What HomeBase Means for Empire
First, understand in your mind what HomeBase is. Picture an Apple Genius Bar, a Charles Schwab retail branch, a guided resort tour, and a coder-camp mash-up. The state-of-the art technology both online and in sales center help the buyer make educated decisions. Customers can tour models on their own time using U-Tour, offering more flexibility and autonomy.
Six months into its Intown initiative HomeBase transformation, Empire Atlanta's sales performance metrics have begun to speak for themselves. Simmel's sales analytics team tells us:
- Since HomeBase is a by appointment only, a key part of its success is Empire's Online Sales Counselor program.
- All digital traffic is directed to the OSC. From there, the OSC educates the buyer about the communities, surrounding neighborhood, floorplans, and availability. Depending on the prospect needs, the OSC will either book the prospect an appointment at HomeBase and introduce them to sales team or continue to nurture and educate them until there is something available that is the right fit.
- Key stats:
- Lead to Kept Appointment conversion 48%.
- Kept Appointment to Sale conversion rate already climbing at 35% (should be higher with more inventory)
- Online Sales Consultant’s contribution is 77.7% of company sales
Since opening in May of this year, there have been 50 closings taking place at Homebase. The forecast is for 123 in total by the end of the year. - Empire's OSC program was implemented six years ago and is out-performing based on industry standards. The streamlined process with seasoned professional at every step of the process are the key factors that have made Homebase so successful within its first 6 months of operation.
Industry standard highest-level performance for lead to sales-center-to-conversion clocks in at 2o% to 25%," says Simmel. "Since we opened HomeBase, our convert rate is 48%. Once we start releasing more normalized inventory in the upcoming months, I'm thinking we can get to 50% conversion of our 'kept-appointment' rates."
Why it matters for homebuilding
Think again of the question at the top:
How would a best-of-class organization treat a client prepared to invest $300,000 to $700,000?

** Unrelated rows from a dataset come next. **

-- ==== Sys2Proof/Machine/Legal.lean ====
section
/-! DEFINITION. The word that the issue stage executes next: its fetch, its decoding, and the ILLEGAL words that
depend on the issuing group, on its place in the clause, or on reduced service (R40, R48, R55, R382). -/

namespace Sys2Proof.Machine

/-- Floating types that reduced service does not have (R382). -/
def Ty.fullOnly : Ty → Bool
  | .f16 | .e4m3 | .e5m2 | .tf8 | .tf6 | .e8m0 => true
  | _ => false

/-- The type codes of a word of OP 0x20-0x34, 0x38 or 0x40-0x45, and the format that an `OBRES` names. -/
def wordTypes : Instr → List Ty
  | .fadd x | .fsub x | .fmul x | .fmin x | .fmax x | .fscl x | .unpack x | .qcvt x | .xpull x | .xpush x | .xbcast x
  | .obres x => [x.ty]
  | .faddImm x | .fsubImm x | .fmulImm x | .fminImm x | .fmaxImm x => [if x.w then .f16 else .f32]
  | .ffma x | .fdot2 x | .pack x => [x.ty]
  | .ffmaImm x => [if x.w then .f16 else .f32]
  | .fabs x | .fneg x | .fclass x | .frnd x | .okey x | .keyf x | .bscale x | .matchLanes x => [x.ty]
  | .cvt x sty => [x.ty, sty]
  | .fsetp x => [x.ty]
  | .redg x | .scang x | .scangEx x => [x.ty]
  | _ => []

/-- Whether a decoded word is legal where it stands: `lim` is the group's register count, `last` says that it is its
clause's last word, `full` that the chip is in full service. -/
def legalAt (full : Bool) (lim : Nat) (last : Bool) (i : Instr) : Bool :=
  i.wfAt lim && (last || !i.terminator) && (full || !(wordTypes i).any Ty.fullOnly)

/-- What the issue stage finds at the PC of the gang it has chosen. -/
inductive Found where
  | nothing
  | word (i : Instr)
  | bad (cause : Nat)
  | miss (tag : Nat)
  | fatal
deriving DecidableEq, Repr

/-- The word of a gang. Its groups share address space and register count, so the first speaks for all. -/
def State.found (s : State) : Found :=
  match s.gang? with
  | none => .nothing
  | some (c, _, _, ga) =>
    match ga.members with
    | [] => .nothing
    | m :: _ =>
      match s.group? c m.1 with
      | none => .nothing
      | some g =>
        match s.fetch c g.part g.asid ga.pc with
        | .bad n => .bad n
        | .miss t => .miss t
        | .fatal => .fatal
        | .ok w =>
          match decode w.toNat with
          | .error _ => .bad 0x01
          | .ok i => if legalAt s.full g.regs (decide (ga.idx + 1 = ga.len)) i then .word i else .bad 0x01

/-- A word that is not executed: it traps for every group of the gang, waits for its page, or ends the groups of a
torn-down address space. -/
def issueBad (cause : Nat) : State → Host.Outcome State Fault Refusal :=
  issueWord always false fun x _ => .trap { cause := cause, lane := lowest x.lanes }

def issueMiss (tag : Nat) : State → Host.Outcome State Fault Refusal :=
  issueWord always false fun _ _ => .hold [tag]

def issueFatal : State → Host.Outcome State Fault Refusal :=
  issueWord always false fun _ _ => .fatal

end Sys2Proof.Machine
end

If the order of homebuilders' world began with that question and developed process, technology, resource-access, and talent from that baseline outward, how would the business change?
In fact, putting homebuyers and their journey first and foremost is actually reworking Empire Atlanta into a more streamlined, cost-efficient overhead organization. It was able to consolidate siloed selling teams from five separate neighborhoods, into its centralized excellence center at HomeBase – eliminating tens of thousands in commissions, and turbocharging its absorption rates for all five communities.
Our agent teams never imagined – before now – that they'd be able to do their job from an offsite, virtual location," says Simmel. "Now they can't picture doing it any other way."
The story of Thomas Edison's invention of the light bulb often involves note of his response to the question of how many failures it took to reach the final success.
I didn't fail 1,000 times," he replied. "It was just a 1,000-step process that lead to the invention."
Homebuilders, too, have taken many steps in their answer to the question.
How would a best-of-class organization treat a client prepared to invest $300,000 to $700,000?
Now, it seems, they're onto the right answer.